Лью шел медленно, с головой, повернутой к «ящику».
У стены он снова замер.
Чтобы пройти к дверям, надо было продвинуться сначала по прямой, то есть, приближаясь к телевизору.
Я миновал три первых ряда, выйдя на свободное пространство и сказал как можно мягче:
- Лью, все это просто фильм. Смотри, - я пошел к телевизору, вытянув кисть.
Когда я уже собирался прикоснуться к мерцающему экрану, кто-то резко дернул меня за руку назад, и тут же у меня над ухом раздался крик Лью:
- НЕ ТРОГАЙ!!!!!!!
Я сам немного испугался, потому что не ожидал, что Лью так быстро и бесшумно меня догонит.
Теперь он тащил меня к дверям, спотыкаясь и до боли сдавливая мою ладонь.
- Лью…, - я попытался высвободиться.
- Давай уйдем, - перебил он меня.
- Ты мне…
- Ну давай уйдем…, - в голосе Лью послышалась мольба.
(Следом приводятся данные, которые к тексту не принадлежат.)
/-! ## Key-value store and attention (13, 14) -/

/-- 11 R244, 13 R286 to R300, 14 R319, 03 R72: a kv command that names no scratchpad is accepted with its operands and no
region, and one that returns a value holds its register back until then; kv.grant needs privilege and a count from 1 to 1,024.
03 R61, 13 R286, 14 R312, R317, R318: kv.app, kv.attn and kv.merge read their blocks at issue and are accepted with their
regions when no check of their entries fails; a kv.attn on a complete state block changes nothing. The order of a command's
checks is log 41. -/
def Obligations.KvCommandsAccepted : Prop :=
  (∀ (f : EF) (s : State),
    let args := [s.x.sreg f.a.toNat, s.x.sreg f.b.toNat, s.x.sreg f.c.toNat]
    let n := (s.x.sreg f.c.toNat).toNat
    (∀ i ∈ [Instr.kvFork f, .kvFree f, .kvSeal f, .kvUndo f, .kvTrim f, .kvClass f, .kvClassAll f, .kvDemote f, .kvPromote f,
        .kvPin f, .kvUnpin f, .kvRet f], ∃ t, exec i s = .next t ∧ s.Accepts t i args none none false) ∧
    (∀ i ∈ [Instr.kvLend f, .kvLen f, .kvLenT f, .kvPos f], ∃ t, exec i s = .next (t.owes f.c) ∧
      s.Accepts t i args none none false) ∧
    (s.x.priv = true → 1 ≤ n → n ≤ 1024 → ∃ t, exec (.kvGrant f) s = .next t ∧ s.Accepts t (.kvGrant f) args none none false) ∧
    (s.x.priv = true → n = 0 ∨ 1024 < n → exec (.kvGrant f) s = .next (s.withCause 8 0x66 (s.defaultInfo 0))) ∧
    (s.x.priv = false → exec (.kvGrant f) s = .next (s.withCause 4 0xA0 (s.defaultInfo 0)))) ∧
  (∀ (f : EF) (s : State) (p : Pitch), s.pitch = some p → s.BoardFree →
    let base := p.base * 128
    let size := p.lines * 128
    let a := (s.x.sreg f.a.toNat).toNat
    let b := (s.x.sreg f.b.toNat).toNat
    let quiet (x n : Nat) : Prop := ∀ k ∈ s.core.cmds, k.wrDone = true ∨ regionsMeet k.wr (some (x, n)) = false
    let q := s.padRead (base + a) 64
    let n (o k : Nat) : Nat := fieldOf q o k
    let block : Prop := a % 64 = 0 ∧ a + 64 ≤ size ∧ quiet (base + a) 64 ∧ s.full ((base + a) / 128) = true
    let head (x o k : Nat) : Nat := s.padNat (base + x + o) k
    (block → n 3 1 = 0 → n 20 1 ≤ 2 → n 21 3 = 0 → n 28 36 = 0 → ∀ d u, (kvSeq (n 0 4 % 2 ^ 24)).Ok none s d u →
      1 ≤ n 10 2 → n 8 2 + n 10 2 ≤ d.pool.layers →
      let k := n 10 2 * d.pool.heads * d.pool.D * (if n 20 1 = 0 then 4 else 2)
      k ≠ 0 → n 12 4 + k ≤ size → n 16 4 + k ≤ size →
      let lo := base + min a (min (n 12 4) (n 16 4))
      let hi := base + max (a + 64) (max (n 12 4 + k) (n 16 4 + k))
      ∃ t, exec (.kvApp f) s = .next (t.owes f.c) ∧ s.Accepts t (.kvApp f) [] (some (lo, hi - lo)) none false) ∧
    (block → n 3 1 ≠ 0 ∨ 2 < n 20 1 → exec (.kvApp f) s = .next (s.withCause 8 0x66 (s.defaultInfo 0))) ∧
    (block → attnBad q = false → ∀ d u, (kvSeq (n 0 4 % 2 ^ 24)).Ok none s d u →
      let rows := n 15 1 * n 16 1
      let qof := n 20 4
      let sof := n 24 4
      let qn := rows * d.pool.D * (if n 18 1 = 0 then 4 else 2)
      let sn := 128 + rows * (128 + 4 * d.pool.D)
      let rd := (base + min a qof, max (a + 64) (qof + qn) - min a qof)
      let bank := s.core.claims.of (f.i.toNat % 2)
      let ring (r : Nat) : Prop := p.qset.getLsbD r = true ∧ (s.core.stream r).bound = true ∧
        d.pool.P * d.pool.D ≤ (s.core.stream r).pairs.capacity
      n 12 2 < d.pool.layers → n 14 1 + n 15 1 ≤ d.pool.heads → qof % 64 = 0 → sof % 128 = 0 → qof + qn ≤ size → sof + sn ≤ size →
      regionsMeet (some rd) (some (base + sof, sn)) = false → bank = (s.x.pitch % 128, 0) → s.x.pitch % 128 ≠ 0 →
      ring (n 17 1 % 16) → ring (n 17 1 / 16) → quiet (base + sof) 128 → s.core.matrixQueue.length < 8 →
      (head sof 26 1 = 0 ∨ (head sof 26 1 = 1 ∨ head sof 26 1 = 3) ∧ s.attnMatches (base + sof) q = true →
        ∃ t, exec (.kvAttn f) s = .next t ∧ s.Accepts t (.kvAttn f) [] (some rd) (some (base + sof, sn)) true) ∧
      (head sof 26 1 = 2 → exec (.kvAttn f) s = .next s)) ∧
    (block → attnBad q = true → exec (.kvAttn f) s = .next (s.withCause 8 0x70 (s.defaultInfo 0))) ∧
    let len (x : Nat) : Nat := 128 + head x 23 1 * head x 24 1 * (128 + 4 * (64 * 2 ^ (head x 25 1 % 4)))
    let good (x : Nat) : Prop := x % 128 = 0 ∧ x + 128 ≤ size ∧ x + len x ≤ size ∧ quiet (base + x) 128
    let same (o : Nat) : Prop := head a o 1 = head b o 1
    let ldim (x : Nat) : Nat := head x 25 1 % 4
    good a → good b →
      (head a 26 1 = 2 → head b 26 1 = 2 → same 23 → same 24 → ldim a = ldim b → a + len a ≤ b ∨ b + len b ≤ a →
        ∃ t, exec (.kvMerge f) s = .next t ∧ s.Accepts t (.kvMerge f) []
          (some (base + min a b, max (a + len a) (b + len b) - min a b)) (some (base + a, len a)) true) ∧
      (¬ (head a 26 1 = 2 ∧ head b 26 1 = 2 ∧ same 23 ∧ same 24 ∧ ldim a = ldim b) →
        exec (.kvMerge f) s = .next (s.withCause 8 0x71 (s.defaultInfo 0))))

/-- 13 R288 to R290, R292, R293, R295, R296, 14 R319: what the commands do to descriptors: kv.seal commits and stamps, kv.len
and kv.pos deliver, kv.pin and kv.unpin count within 255, kv.class sets the class, kv.grant pushes a free frame onto its list.
kv.fork copies the blocks up to Lc into the target and counts each frame once more, or fails on the target that its conditions
refuse; kv.free counts each frame from the last block down once less and frees those at zero after the descriptor is cut;
kv.undo sets Lt and the fill of each block from Lc on. The ends of transits: a drop rung leaves a frame of no present token at
rung and home; a move to a format reads every present vector, and writes its values in the target format at the target home; a
trim moves the vectors of the tokens that survive to the first slots of every layer, and survivor follows. The spare of a lend
takes tier 2 with its lender (R300). A command that waits for nothing is carried out in one step (log 40), and kv.class past the
last block fails with kv-position (log 41): the model's choice. -/
def Obligations.KvCommandsDo : Prop :=
  (∀ (s : State) (c : Cmd) (w : Option Nat), s.NoneWaiting →
    (∀ d pa, (kvSeq (c.arg 0 % 2 ^ 24)).Ok w s d s → s.Mapped d.va 128 pa w → s.keyId ≠ 0 → ∃ t, (kvSealBody c).Ok w s .done t ∧
      s.SameOutside t pa 40 ∧ t.memNat pa 4 = d.Lt ∧ t.memNat (pa + 4) 4 = d.Lt ∧ t.memNat (pa + 8) 4 = d.nblk ∧
      t.memNat (pa + 32) 8 = s.gtc.toNat ∧ ∀ i, 12 ≤ i → i < 32 → t.memNat (pa + i) 1 = s.memNat (pa + i) 1) ∧
    (∀ d, (kvSeq (c.arg 0 % 2 ^ 24)).Ok w s d s →
      (kvLenBody c false).Ok w s .done (s.deliver c (BitVec.ofNat 64 d.Lc)) ∧
      (kvLenBody c true).Ok w s .done (s.deliver c (BitVec.ofNat 64 d.Lt)) ∧
      let t := c.arg 1 % 2 ^ 32
      (d.nblk ≤ t / d.pool.P → (kvPosBody c).Ok w s .done (s.deliver c (BitVec.allOnes 64))) ∧
      ∀ id f, t / d.pool.P < d.nblk → (kvBlock d (t / d.pool.P)).Ok w s id s → (kvFrame id).Ok w s f s →
        ∃ v : Dword, (kvPosBody c).Ok w s .done (s.deliver c v) ∧ (v.extractLsb' 0 32).toNat = f.id ∧
          (v.extractLsb' 32 8).toNat = f.slot (t % d.pool.P) ∧ (v.extractLsb' 40 3).toNat = f.tier ∧
          v.extractLsb' 43 19 = 0#19 ∧ (v.getLsbD 62 = true ↔ d.Lc ≤ t) ∧ v.getLsbD 63 = f.present (t % d.pool.P)) ∧
    (∀ f pa, (kvFrame (c.arg 0)).Ok w s f s → s.Mapped (f.pool.fdt + 32 * f.idx) 32 pa w →
      f = fdescOf f.id f.pool (s.pkg.reads s.keyId pa 32) →
      (f.pins < 255 → ∃ t, (kvPinBody c true).Ok w s .done t ∧ s.FrameBecomes t pa { f with pins := f.pins + 1 }) ∧
      (0 < f.pins → ∃ t, (kvPinBody c false).Ok w s .done t ∧ s.FrameBecomes t pa { f with pins := f.pins - 1 }) ∧
      (f.pins = 255 → (kvPinBody c true).Fails w s (0x64, none) s) ∧ (f.pins = 0 → (kvPinBody c false).Fails w s (0x64, none) s)) ∧
    (∀ d, (kvSeq (c.arg 0)).Ok w s d s →
      (d.nblk ≤ c.arg 1 → (kvClassBody c).Fails w s (0x61, none) s) ∧
      (d.nblk < c.arg 1 % 2 ^ 32 → (kvFreeBody c).Fails w s (0x61, none) s) ∧
      ∀ id f pa, c.arg 1 < d.nblk → (kvBlock d (c.arg 1)).Ok w s id s → (kvFrame id).Ok w s f s →
        s.Mapped (f.pool.fdt + 32 * f.idx) 32 pa w → f = fdescOf f.id f.pool (s.pkg.reads s.keyId pa 32) →
        ∃ t, (kvClassBody c).Ok w s .done t ∧ s.FrameBecomes t pa { f with cls := c.arg 2 % 8 }) ∧
    (∀ f pa head, c.arg 2 = 1 → (kvFrame (c.arg 1 % 2 ^ 32)).Ok w s f s →
      (f.refcount ≠ 0 ∨ f.tier ≠ 4 → (kvGrantBody c).Fails w s (0x67, some (BitVec.ofNat 64 (c.arg 1 % 2 ^ 32))) s) ∧
      (s.Mapped (f.pool.fdt + 32 * f.idx) 32 pa w → s.Mapped (c.arg 0) 8 head w → head + 8 ≤ pa ∨ pa + 32 ≤ head →
        f = fdescOf f.id f.pool (s.pkg.reads s.keyId pa 32) → f.refcount = 0 → f.tier = 4 →
        let old := s.memNat head 8
        ∃ t u, s.FrameBecomes t pa { f with loc := old % 2 ^ 32 } ∧ t.Stored u head 8 (f.id + (old / 2 ^ 32 + 1) * 2 ^ 32) ∧
          (kvGrantBody c).Ok w s .done u))) ∧
  (∀ (s : State) (w : Option Nat), s.NoneWaiting →
    (∀ (f : Fdesc) (pa : Nat), s.Mapped (f.pool.fdt + 32 * f.idx) 32 pa w → f.refcount < 2 ^ 16 → f.fill < 2 ^ 7 → f.cls < 8 →
      f.tier < 8 → f.rung < 4 → f.fmt < 16 → f.readers < 2 ^ 8 → f.key < 2 ^ 12 → f.surv < 2 ^ 64 → f.loc < 2 ^ 48 →
      f.pins < 2 ^ 8 → f.used < 2 ^ 64 → ∃ t, (kvPutFrame f).Ok w s () t ∧ s.FrameBecomes t pa f) ∧
    (∀ (d : Seq) (pa : Nat), s.Mapped d.va 12 pa w → d.Lc < 2 ^ 32 → d.Lt < 2 ^ 32 → d.nblk < 2 ^ 32 →
      ∃ t, (kvPutSeq d).Ok w s () t ∧ s.Stored t pa 12 (d.Lc + d.Lt * 2 ^ 32 + d.nblk * 2 ^ 64)) ∧
    ∀ (d : Seq) (b id pa : Nat), s.Mapped (d.bt + 4 * b) 4 pa w → ∃ t, (kvPutBlock d b id).Ok w s () t ∧ s.Stored t pa 4 id) ∧
  (∀ (c : Cmd) (w : Option Nat) (s r : State) (d : Seq) (u : Nat → State) (t : State),
    let block (e : Seq) (x y : State) (b : Nat) (g : Fdesc → Fdesc) (p : Fdesc → Prop) : Prop :=
      ∃ id f m n, (kvBlock e b).Ok w x id m ∧ (kvFrame id).Ok w m f n ∧ p f ∧ (kvPutFrame (g f)).Ok w n () y
    ((kvSeq (c.arg 0)).Ok w s d r →
      let k := (d.Lc + d.pool.P - 1) / d.pool.P
      ∀ e x, (kvSeq (c.arg 1)).Ok w r e x →
        (e.nblk ≠ 0 → (kvForkBody c).Fails w s (0x60, some (BitVec.ofNat 64 (c.arg 1))) x) ∧
        (e.nblk = 0 → e.pool.id ≠ d.pool.id → (kvForkBody c).Fails w s (0x66, some (BitVec.ofNat 64 (c.arg 1))) x) ∧
        (e.nblk = 0 → e.pool.id = d.pool.id → e.cap < k →
          (kvForkBody c).Fails w s (0x69, some (BitVec.ofNat 64 (c.arg 1))) x) ∧
        ∀ ids (v : Nat → State), e.nblk = 0 → e.pool.id = d.pool.id → k ≤ e.cap →
          ((List.range k).mapM (kvBlock d)).Ok w x ids (u 0) →
          (∀ b < k, ∃ f m, (kvFrame (ids.getD b 0)).Ok w (u b) f m ∧ f.refcount < 65535 ∧
            (kvPutFrame { f with refcount := f.refcount + 1 }).Ok w m () (u (b + 1))) →
          v 0 = u k → (∀ b < k, (kvPutBlock e b (ids.getD b 0)).Ok w (v b) () (v (b + 1))) →
          (kvPutSeq { e with Lc := d.Lc, Lt := d.Lc, nblk := k }).Ok w (v k) () t → (kvForkBody c).Ok w s .done t) ∧
    ((kvSeq (c.arg 0)).Ok w s d (u 0) → ∀ (frees : Nat → List Nat),
      let m := c.arg 1 % 2 ^ 32
      let n := d.nblk - m
      let l := (List.range n).flatMap frees
      m ≤ d.nblk →
      (∀ i < n, block d (u i) (u (i + 1)) (d.nblk - 1 - i) (fun f => { f with refcount := f.refcount - 1 })
        fun f => f.refcount ≠ 0 ∧ frees i = if f.refcount = 1 then [f.id] else []) →
      (kvPutSeq { d with nblk := m, Lt := min d.Lt (m * d.pool.P), Lc := min d.Lc (m * d.pool.P) }).Ok w (u n) () t →
      (l = [] → (kvFreeBody c).Ok w s .done t) ∧
      (l ≠ [] → (kvFreeBody c).Ok w s (.wait (4 :: t.gtc.toNat :: 0 :: 0 :: l)) t)) ∧
    ((kvSeq (c.arg 0 % 2 ^ 24)).Ok w s d r → (kvPutSeq { d with Lt := d.Lc }).Ok w r () (u 0) →
      (∀ b < d.nblk, (b < d.Lc / d.pool.P → u (b + 1) = u b) ∧
        (d.Lc / d.pool.P ≤ b → block d (u b) (u (b + 1)) b (fun f => { f with fill := min d.pool.P (d.Lc - b * d.pool.P) })
          fun _ => True)) →
      (kvUndoBody c).Ok w s .done (u d.nblk))) ∧
  (∀ (s : State) (f : Fdesc) (pa : Nat) (w : Option Nat), s.NoneWaiting → s.Mapped (f.pool.fdt + 32 * f.idx) 32 pa w →
    f = fdescOf f.id f.pool (s.pkg.reads s.keyId pa 32) →
    (∀ rung fmt, rung < 4 → f.pool.rung f.cls rung = some (4, fmt) → f.home < 2 ^ 48 → f.pool.hfmt < 16 → ∃ t,
      (s.countPool f.pool.id 2 1).FrameBecomes t pa { f with surv := 0, tier := 0, fmt := f.pool.hfmt, rung := rung, loc := f.home } ∧
      (kvMove f rung).Ok w s () t) ∧
    (∀ rung tier fmt, rung < 4 → f.pool.rung f.cls rung = some (tier, fmt) → tier ≤ 1 → s.keyId ≠ 0 → f.fill ≤ f.pool.P →
      let home := if tier = 0 then f.home else f.cxlHome
      let p := f.pool
      let held (t : State) (base fm l kv sl h : Nat) : List Byte × List Byte :=
        (t.pkg.reads s.keyId (base + p.vecOff fm l kv sl h) (p.vecLen fm), t.pkg.reads s.keyId (base + p.scaleOff fm l kv sl h) (p.scaleLen fm))
      home + p.S ≤ 2 ^ 48 → pa + 32 ≤ home ∨ home + p.S ≤ pa →
      (∀ a n, f.loc ≤ a → a + n ≤ f.loc + p.S → s.physFault a n = none) →
      (∀ a n, home ≤ a → a + n ≤ home + p.S → s.physWriteFault a n = none) →
      ∃ t, (kvMove f rung).Ok w s () t ∧
        fdescOf f.id p (t.pkg.reads t.keyId pa 32) =
          { f with tier := tier, fmt := fmt, rung := rung, loc := home, key := s.keyId } ∧
        (∀ l < p.layers, ∀ kv < 2, ∀ sl < f.slots, ∀ h < p.heads, let x := held s f.loc f.fmt l kv sl h
          held t home fmt l kv sl h = vecEnc fmt (vecVals f.fmt x.1 x.2)) ∧
        (∀ a, a < home ∨ home + p.S ≤ a → a < pa ∨ pa + 32 ≤ a → t.pkg.read s.keyId a = s.pkg.read s.keyId a) ∧
        t.core = s.core ∧ t.part = s.part ∧ t.x = s.x) ∧
    (∀ c, s.keyId ≠ 0 → f.fill ≤ f.pool.P → f.pool.hfmt < 2 → pa + 32 ≤ f.loc ∨ f.loc + f.pool.S ≤ pa →
      (∀ a n, f.loc ≤ a → a + n ≤ f.loc + f.pool.S → s.physFault a n = none ∧ s.physWriteFault a n = none) →
      let keep := (List.range f.fill).filter fun o => f.present o && (c.arg 2).testBit o
      let n := f.pool.heads * f.pool.vecLen f.pool.hfmt
      let at_ (i slot : Nat) : Nat := f.loc + (i * f.pool.P + slot) * n
      ∃ t, (kvTrimEnd c f).Ok w s () t ∧
        fdescOf f.id f.pool (t.pkg.reads t.keyId pa 32) =
          { f with surv := f.surv &&& (c.arg 2 ||| (2 ^ 64 - 2 ^ f.fill)), tier := 0 } ∧
        (∀ i < 2 * f.pool.layers, ∀ k < keep.length,
          t.pkg.reads t.keyId (at_ i k) n = s.pkg.reads s.keyId (at_ i (f.slot (keep.getD k 0))) n) ∧
        (∀ a, a < f.loc ∨ f.loc + f.pool.S ≤ a → a < pa ∨ pa + 32 ≤ a → t.pkg.read t.keyId a = s.pkg.read s.keyId a) ∧
        t.core = s.core ∧ t.part = s.part ∧ t.x = s.x) ∧
    (∀ c dev remote, (kvFrame (c.arg 0)).Ok w s f s → dev < 2 ^ 15 → remote < 2 ^ 32 → f.pool.hfmt < 16 → ∃ t,
      (s.countPool f.pool.id 3 1).FrameBecomes t pa
        { f with tier := 2, refcount := 0, rung := 0, fmt := f.pool.hfmt, loc := dev * 2 ^ 32 + remote } ∧
      (kvLendReply c 0 dev remote).Ok w s .done (t.deliver c 0)) ∧
    (∀ c code dev remote, (kvFrame (c.arg 0)).Ok w s f s → code ≠ 0 →
      (kvLendReply c code dev remote).Ok w s .done (s.deliver c (BitVec.ofNat 64 code))))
Я не собирался останавливаться, просто хотел попросить его не сжимать мне так сильно ладонь, но, услышав его голос, решил потерпеть до улицы.
В коридоре мы чуть не налетели на билетера, шедшего в зал с какими-то бумагами.
- Что вы там делали? – билетер хотел задержать нас, но Лью промчался мимо него, как скорый поезд, крепко держа меня за руку.
Меня немного «занесло» и я «бортанул» билетера, который уронил несколько бумаг и сам чуть не потерял равновесие – он был выше нас от силы сантиметров на десять.
Я думаю, тогда Лью не остановил бы даже «Верзила».
Каким-то чудом мы не скатились кубарем по ступенькам, - такую Лью развил скорость.
- Все, стой-стой-стой!!! – я схватил его за шею и стал «тормозить». Лью еще несколько метров тащил меня вперед, словно трактор.
- Ну все, стой же, Лью!
Он так и не остановился, а пошел быстрым шагом, но мою руку, наконец, выпустил.
Я замахал ею в воздухе, а затем нагнал Лью и старался не отставать.
Никогда раньше я не видел его таким испуганным. И позже, насколько помню – тоже.
Когда мы отошли от клуба метров на сто, Лью выпалил:
- Больше никогда не пойду на такие фильмы…
- И не нужно, - я уже сожалел о своем желании приобщить Лью к столь любимым мной фильмам, ведь все мои друзья реагировали на них совсем не так, как я.
Но кто мог знать, что сегодняшний фильм будет с таким кошмарным для многих сюжетом?
Если бы мы смотрели его днем, то результат вряд ли получился таким ошеломительным для Лью.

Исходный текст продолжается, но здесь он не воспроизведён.